How your choice of pet could impact your child’s allergy risk

Hamster child
Hamster child

The type of pet a family owns may impact what allergies a young child develops, a study has suggested.

A young child that lives in a house with an indoor dog, for example, is less likely to be allergic to eggs, milk and nuts by 16, 16 and 28 per cent respectively.

Having a cat is also found to benefit children. Egg, wheat, and soybean allergies were found to be less common in three-year-old children if they lived with a cat, for example.

However, a hamster was found to almost double the likelihood of a child being allergic to nuts. Hamsters often eat nuts and it is known that exposure to nuts via the skin of infants can lead to allergies developing.

Experts now recommend exposing children to nuts as a food product before six months of age and to avoid skin contact with nuts. Keeping hamsters away from children and hand-washing after handling a hamster is vital, scientists say.

Previous studies have shown that dogs reduce the prevalence of child allergies. This study adds to that belief, while also shedding light on links between specific allergies and pets.

Data from more than 66,000 children in Japan found that an indoor dog and cat both reduced the likelihood of a child having food allergies. The link was found for children exposed to the pets both as an infant and as a foetus pre-birth.

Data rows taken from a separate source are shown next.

-- ==== Sys2Proof/Machine/Span.lean ====
section
/-!
DEFINITION. The span station: training, flits, the Cricket, beacon and calibration, partner conditions, remote requests, windows'
ingress and the snoops of remote homes (R518 to R544, R550).
-/
namespace Sys2Proof.Machine
open Sys2Proof

/-- A state with the span station's record changed. -/
def updSpn (s : State) (f : Spn → Spn) : State := { s with spn := f s.spn }

/-! ## Span routes -/

/-- This block's own station as the others know it: 0 not ACTIVE, 1 quarantined, 2 serving. -/
def ownStation (s : State) : Nat :=
  if s.spn.st != .active || fenced s pSPN || !present s pSPN then 0 else if s.spn.quar then 1 else 2

/-- Positions of the stations that are ACTIVE and not quarantined, in their order (R540). -/
def servingAt (s : State) : List Nat := (List.range 8).filter (fun b => (if b = s.cas.pos then ownStation s else tget s.spn.stations b) == 2)

/-- Entry e of the table: the stations that serve take the entries in turn (R540). -/
def routeOf (l : List Nat) (e : Nat) : Nat := if l.isEmpty then 0 else l.getD (e % l.length) 0 + 8

/-- A route entry is in use by requests sent under it. -/
def routeBusy (s : State) (e : Nat) : Bool := (tsome s.spn.remotes).any (fun x => x.2.entry == e && x.2.sent)

/-- Requests of an entry that hold a tracker and could not leave are sent (R540). -/
def resendUnsent (s : State) (e : Nat) : State :=
  (tsome s.spn.remotes).foldl (fun t x =>
    if x.2.entry == e && !x.2.sent && (tget t.spn.routes e).testBit 3 then
      toNode (updSpn t (fun n => { n with remotes := tset n.remotes x.1 (some { x.2 with sent := true, pos := tget n.routes e % 8 }) }))
        x.2.node (.req x.2.node x.1 x.2.req)
    else t) s

/-- An entry takes its new value; what waited for it leaves (R540). -/
def routeApply (s : State) (e v : Nat) : State :=
  remDrain (resendUnsent (updSpn s (fun n => { n with routes := tset n.routes e v, routesNew := tset n.routesNew e none })) e)

/-- An entry is to change to a value: at once, or when the requests under the old value have ended (R540). -/
def routeTo (s : State) (v : Nat) (e : Nat) : State :=
  if tget s.spn.routes e = v then updSpn s (fun n => { n with routesNew := tset n.routesNew e none })
  else if routeBusy s e then updSpn s (fun n => { n with routesNew := tset n.routesNew e (some v) })
  else routeApply s e v

/-- Sudric fills the route table from the stations that serve (R540, R553). -/
def tableFill (s : State) : State :=
  let l := servingAt s
  let changed := (List.range 256).any (fun e => tget s.spn.routes e != routeOf l e)
  let t := (List.range 256).foldl (fun u e => routeTo u (routeOf l e) e) s
  if changed then raise t pCAS 3 else t

/-- The own station has changed: the table is filled again, here and on every other block (R540). -/
def routesFill (s : State) (gone : Option Status := none) : State := casAll (tableFill s) (.station (ownStation s) gone)

/-- SPAN_ROUTE_SWITCH (R540). -/
def execSpanRouteSwitch (entry : Nat) (s : State) : Host.Outcome State Fault Refusal :=
  .next (match tget s.spn.routesNew entry with
    | some v => if routeBusy s entry then s else routeApply s entry v
    | none => s)

/-! ## Training states -/

/-- The station may train (R506, R527, R558, R564, R642). -/
def mayTrain (s : State) : Bool :=
  present s pSPN && !fenced s pSPN && enabled s pSPN && bitOf s.spn.cfg 0 && bitOf s.cas.nodeId 16 && s.sec.chainOk &&
  s.fuses.lifecycle == .secured && s.spn.maxWidth != 0

/-- A state of training begins and is bounded in bt. -/
def spnEnter (s : State) (st : SpnState) (bound : Nat) : State :=
  updSpn s (fun n => { n with st := st, stateEnd := s.bcn.count + w64 bound })

/-- The link goes DOWN, or to LOCK when it may train (R527). -/
def spnStart (s : State) : State :=
  let t := updSpn s (fun n => { n with width := 0, lanes := 0, locked := 0, chainOk := false, keyxSeen := false, calT1 := none })
  if mayTrain t then spnEnter t .lock 1000 else updSpn t (fun n => { n with st := .down })

/-- An ACTIVE link ends: the interrupt and the routes follow (R555, R540). -/
def spnLeave (s : State) (st : SpnState) : State :=
  let wasUp := s.spn.st == .active
  let t := updSpn s (fun n => { n with st := st })
  if wasUp then routesFill (raise t pSPN 1) else t

/-- The link waits DOWN, and trains when it may. -/
def spnPoll (s : State) : State := if s.spn.st == .down && mayTrain s then spnStart s else s

/-- The link is taken DOWN. -/
def spnDown (s : State) : State := updSpn (spnLeave s .down) (fun n => { n with width := 0, lanes := 0, locked := 0, calT1 := none })

/-- An attempt fails outside AUTH: a back-off follows, which doubles up to 1,048,576 bt (R529). -/
def spnFail (s : State) : State :=
  let b := if s.spn.backoff = 0 then 1024 else s.spn.backoff
  let t := spnEnter (spnLeave s .backoff) .backoff b
  updSpn t (fun n => { n with backoff := min (2 * b) 1048576, width := 0, lanes := 0, locked := 0, calT1 := none })

/-- Lane groups that a training may use, lowest first. -/
def groupsLeft (s : State) : List Nat := (List.range 4).filter (fun g => !s.spn.groupsOut.contains g && !cellFenced s (52 + g))

/-- The group with the most uncorrectable codewords (R535). -/
def worstGroup (s : State) : List Nat → Option Nat
  | [] => none
  | g :: r => match worstGroup s r with
    | some h => if tget s.spn.groupUncorr h ≤ tget s.spn.groupUncorr g then some g else some h
    | none => some g

/-- The next training leaves out the worst lane group and is 8 lanes narrower (R535). -/
def dropGroup (s : State) : State :=
  match worstGroup s (groupsLeft s) with
  | some g => updSpn s (fun n => { n with groupsOut := setIns n.groupsOut g, maxWidth := n.maxWidth - 8, retrains := [] })
  | none => s

/-- FAULT_CFG and HOSTILE_CFG fields. -/
def faultWin (s : State) : Nat := max 1 (fld s.spn.faultCfg 31 16)
def malWin (s : State) : Nat := max 1 (fld s.spn.hostileCfg 31 16)

/-- The link retrains; RETRAIN_MAX retrains within 16 windows cost a lane group (R535). Counts are compared modulo 2^64 (R94). -/
def spnRetrain (s : State) : State :=
  let w := w64 (bt s / faultWin s * faultWin s)
  let l := (w :: s.spn.retrains).filter (fun x => decide ((w - x).toNat < 16 * faultWin s))
  let t := updSpn (spnLeave s .lock) (fun n => { n with retrains := l })
  let m := fld s.spn.faultCfg 39 32
  spnStart (if m ≠ 0 ∧ m ≤ l.length then dropGroup t else t)

/-- Remote requests that were routed through the station at a position end with a status (R538, R642). -/
def remotesEnd (s : State) (pos : Nat) (st : Status) : State :=
  (tsome s.spn.remotes).foldl (fun t x =>
    if x.2.sent && x.2.pos == pos then refuseReq (updSpn t (fun n => { n with remotes := tset n.remotes x.1 none })) x.2.req st else t) s

/-- The link is quarantined (R537, R538). -/
def quarantine (s : State) (cause : Nat) : State :=
  if s.spn.quar then s
  else
    let t := raise (updSpn s (fun n => { n with quar := true, qcause := cause })) pSPN 3
    let t := remotesEnd (spanLocal t 0x30 []) t.cas.pos .partnerQuarantined
    routesFill (updSpn t (fun n => { n with waiting := [], replay := [] })) (some .partnerQuarantined)

/-- Lanes that a set of groups holds. -/
def groupLanes (l : List Nat) : Nat := l.foldl (fun n g => n + 255 * 2 ^ (8 * g)) 0

/-- A group whose eight lanes are locked. -/
def groupLocked (s : State) (g : Nat) : Bool := s.spn.locked / 2 ^ (8 * g) % 256 == 255

/-- Lock ends with the groups that are locked: HELLO at their width, or a back-off (R518, R520). -/
def lockEnd (s : State) : State :=
  let gs := ((groupsLeft s).filter (groupLocked s)).take (s.spn.maxWidth / 8)
  if gs.isEmpty then spnFail s
  else
    let t := spnEnter (updSpn s (fun n => { n with lanes := groupLanes gs, width := 8 * gs.length })) .hello 100
    spanLocal t 0x00 [1, 1, w64 (fld s.cas.nodeId 15 0), 1, w64 (8 * gs.length)]

/-- LANE_LOCK: lanes lock and are deskewed, or the bound of LOCK passes (R520). -/
def laneLock (s : State) (lanes : Nat) (timeout : Bool) : State :=
  if s.spn.st != .lock then s
  else
    let t := updSpn s (fun n => { n with locked := n.locked ||| lanes % 2 ^ 32 })
    let want := (groupsLeft t).take (t.spn.maxWidth / 8)
    if (!want.isEmpty && want.all (groupLocked t)) || (timeout && btDue t t.spn.stateEnd.toNat) then lockEnd t else t

/-- LANE_LOCK (R520). -/
def execLaneLock (lanes : Nat) (timeout : Bool) (s : State) : Host.Outcome State Fault Refusal := .next (laneLock s lanes timeout)

/-- MARKER_RECEIVE: a marker whose epoch is not 0 unlocks its lane, and the link retrains (R523). -/
def marker (s : State) (lane : Nat) (m : Marker) : State :=
  if s.spn.st == .down || s.spn.st == .backoff || m.epoch == 0 then s
  else
    let t := updSpn s (fun n => { n with locked := n.locked &&& (2 ^ 32 - 1 - 2 ^ (lane % 32)) })
    if t.spn.st == .lock then t else spnRetrain t

/-- MARKER_RECEIVE (R523). -/
def execMarkerReceive (lane : Nat) (m : Marker) (s : State) : Host.Outcome State Fault Refusal := .next (marker s lane m)

/-- HELLO (R527): G1 supports version 1. -/
def hello (s : State) (h : Hello) : State :=
  if s.spn.st != .hello then s
  else if !(decide (h.lo ≤ 1) && decide (1 ≤ h.hi)) then spnFail (updSpn s (fun n => { n with nover := true }))
  else
    let w := min s.spn.width (h.width / 8 * 8)
    if w = 0 then spnFail s
    else
      let gs := ((List.range 4).filter (fun g => (s.spn.lanes / 2 ^ (8 * g)) % 2 == 1)).take (w / 8)
      let t := updSpn s (fun n => { n with nover := false, version := 1, partner := h.node % 65536, width := w, lanes := groupLanes gs,
                                           chainOk := false, keyxSeen := false })
      spanLocal (spanLocal (spnEnter t .auth 20000) 0x01 []) 0x02 []

/-- HELLO (R527). -/
def execHello (h : Hello) (s : State) : Host.Outcome State Fault Refusal := .next (hello s h)

/-- CERT: the partner's chain is accepted, or authentication fails (R537, R563). -/
def execCert (chain : List Cert) (s : State) : Host.Outcome State Fault Refusal :=
  .next (if s.spn.st != .auth || s.spn.quar then s
    else if chainOk s.fuses chain then updSpn s (fun n => { n with chainOk := true }) else quarantine s 1)

/-- The direction keys that a partner's nonce and ephemeral key give (R528): this side's own ephemeral key and nonce are random. -/
def keysOf (s : State) (nonce point : List Byte) : List Byte :=
  linkKeys (ecScalar (Config.ephemeralKey s.free)) (padTo 48 0 (Config.linkNonce s.free)) (padTo 48 0 nonce) (fld s.cas.nodeId 15 0) s.spn.partner point

/-- KEYX: the nonce and the ephemeral key of the partner, x then y, from which the direction keys derive (R528). -/
def execKeyx (nonce point : List Byte) (s : State) : Host.Outcome State Fault Refusal :=
  .next (if s.spn.st != .auth || s.spn.quar then s
    else spanLocal { s with free := s.free + 1, spn := { s.spn with keyxSeen := true, keys := keysOf s nonce point } } 0x03 [])

/-- FINISH: the signature over the transcript verifies and new keys and sequences start, or authentication fails (R524, R528,
R537). -/
def finish (s : State) (sigOk : Bool) : State :=
  if s.spn.st != .auth || s.spn.quar then s
  else if s.spn.chainOk && s.spn.keyxSeen && sigOk then
    spnEnter (updSpn s (fun n => { n with txSeq := 0, rxSeq := 0, ackedTo := 0, discard := false })) .cal 100
  else quarantine s 1

/-- FINISH (R528). -/
def execFinish (sigOk : Bool) (s : State) : Host.Outcome State Fault Refusal := .next (finish s sigOk)

/-! ## Timers of the link -/

/-- SPN_TIMERS fields; 0 acts as 1. -/
def cricketBt (s : State) : Nat := max 1 (fld s.spn.timers 7 0)
def cricketMax (s : State) : Nat := max 1 (fld s.spn.timers 11 8)
def calBt (s : State) : Nat := max 1 (fld s.spn.timers 31 16)

/-- The link is ACTIVE: unacknowledged messages are sent first, in their order, as credits come (R526, R529, R530). -/
def spnActive (s : State) : State :=
  let t := updSpn s (fun n => { n with
    st := .active, backoff := 0, waiting := n.replay.map (fun x => x.2) ++ n.waiting, replay := [], credits := [], lastWidth := n.width
    cricketSeen := false, cricketMiss := 0, cricketNext := s.bcn.count + w64 (cricketBt s), calNext := s.bcn.count + w64 (calBt s) })
  let t := raise t pSPN 0
  let t := if s.spn.width < s.spn.lastWidth then raise t pSPN 2 else t
  spanRelease (routesFill t)

/-- The link carries flits of its keys. -/
def spnLinked (s : State) : Bool := s.spn.st == .active || s.spn.st == .cal

/-- CAL_REQ is answered with the hold time (R532). -/
def calReq (s : State) (hold : Nat) : State := if spnLinked s && !s.spn.quar then spanLocal s 0x23 [w64 hold] else s

/-- CAL_REQ (R532). -/
def execCalReq (hold : Nat) (s : State) : Host.Outcome State Fault Refusal := .next (calReq s hold)

/-- CAL_TIMER: a calibration request leaves at local time t1 (R532). -/
def execCalTimer (t1 : Nat) (s : State) : Host.Outcome State Fault Refusal :=
  .next (if s.spn.quar then s
    else if s.spn.st == .cal then (if s.spn.calT1.isSome then s else spanLocal (updSpn s (fun n => { n with calT1 := some t1 })) 0x22 [])
    else if s.spn.st == .active && btDue s s.spn.calNext.toNat then
      spanLocal (updSpn s (fun n => { n with calT1 := some t1, calNext := s.bcn.count + w64 (calBt s) })) 0x22 []
    else s)

/-- BCN_ASYM as a signed number of 1/16 ns. -/
def bcnAsym (s : State) : Int := if bitOf s.spn.bcnAsym 15 then (fld s.spn.bcnAsym 15 0 : Int) - 65536 else fld s.spn.bcnAsym 15 0

/-- CAL_RSP: the one-way delay (R532); in CAL it makes the link ACTIVE (R529). -/
def calRsp (s : State) (hold t4 : Nat) : State :=
  match s.spn.calT1 with
  | none => s
  | some t1 =>
    if !spnLinked s || s.spn.quar then s
    else
      let d : Int := ((t4 : Int) - t1 - hold) / 2 + bcnAsym s
      let t := raise (updSpn s (fun n => { n with bcnCal := (d % 2 ^ 32).toNat, calT1 := none })) pSPN 5
      if t.spn.st == .cal then spnActive t else t

/-- CAL_RSP (R532). -/
def execCalRsp (hold t4 : Nat) (s : State) : Host.Outcome State Fault Refusal := .next (calRsp s hold t4)

/-- TRAINING_TIMEOUT: a state passes its bound; AUTH quarantines and the others back off (R529, R537). -/
def execTrainingTimeout (s : State) : Host.Outcome State Fault Refusal :=
  .next (if !btDue s s.spn.stateEnd.toNat || s.spn.quar then s
    else match s.spn.st with
      | .lock => lockEnd s
      | .hello => spnFail s
      | .auth => quarantine s 1
      | .cal => spnFail s
      | _ => s)

/-- BACKOFF_EXPIRE: training retries from LOCK (R529). -/
def execBackoffExpire (s : State) : Host.Outcome State Fault Refusal :=
  .next (if s.spn.st == .backoff && btDue s s.spn.stateEnd.toNat then spnStart s else s)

A more detailed look revealed a link between certain pets and specific allergens. Experts have long thought that the increasingly sanitised environment that children grow up in is leaving them vulnerable to health conditions in later life, as their body is not exposed to various bugs, foods and other allergens.

The so-called hygiene hypothesis encourages parents to expose their child to a myriad of things to train their immune system early in life and prevent allergies developing later on.

“Our findings suggest that exposure to dogs and cats might be beneficial against the development of certain food allergies, thereby alleviating concerns about pet-keeping and reducing the burden of food allergies,” the scientists from Fukushima Medical University wrote in their study, published in Plos One.

“We found that dog or cat exposure only during the foetal period has no significant effect on the incidence risk of food allergies.

“This finding suggests that continued dog or cat ownership after birth may be beneficial in reducing the risk of food allergies.”

'Window of opportunity' to curb peanut allergies

The reason pets reduce the risk of allergies in children remains unknown, but scientists have some theories.

Alterations to the gut microbiome is one hypothesis, with others including that the pet may boost a child’s endotoxin levels, which protect against allergens.

A recent study from King’s College London found that giving children peanut butter when they are between four and six months old would reduce the amount of peanut allergies at a population level by more than three-quarters.

This four to six-month period has been dubbed the “window of opportunity” to curb peanut allergies.

“It does look as if the epidemic of peanut allergy we’ve had in the UK is because we haven’t been feeding infants and small children peanuts,” said study author Graham Roberts, professor in paediatric allergy at the University of Southampton.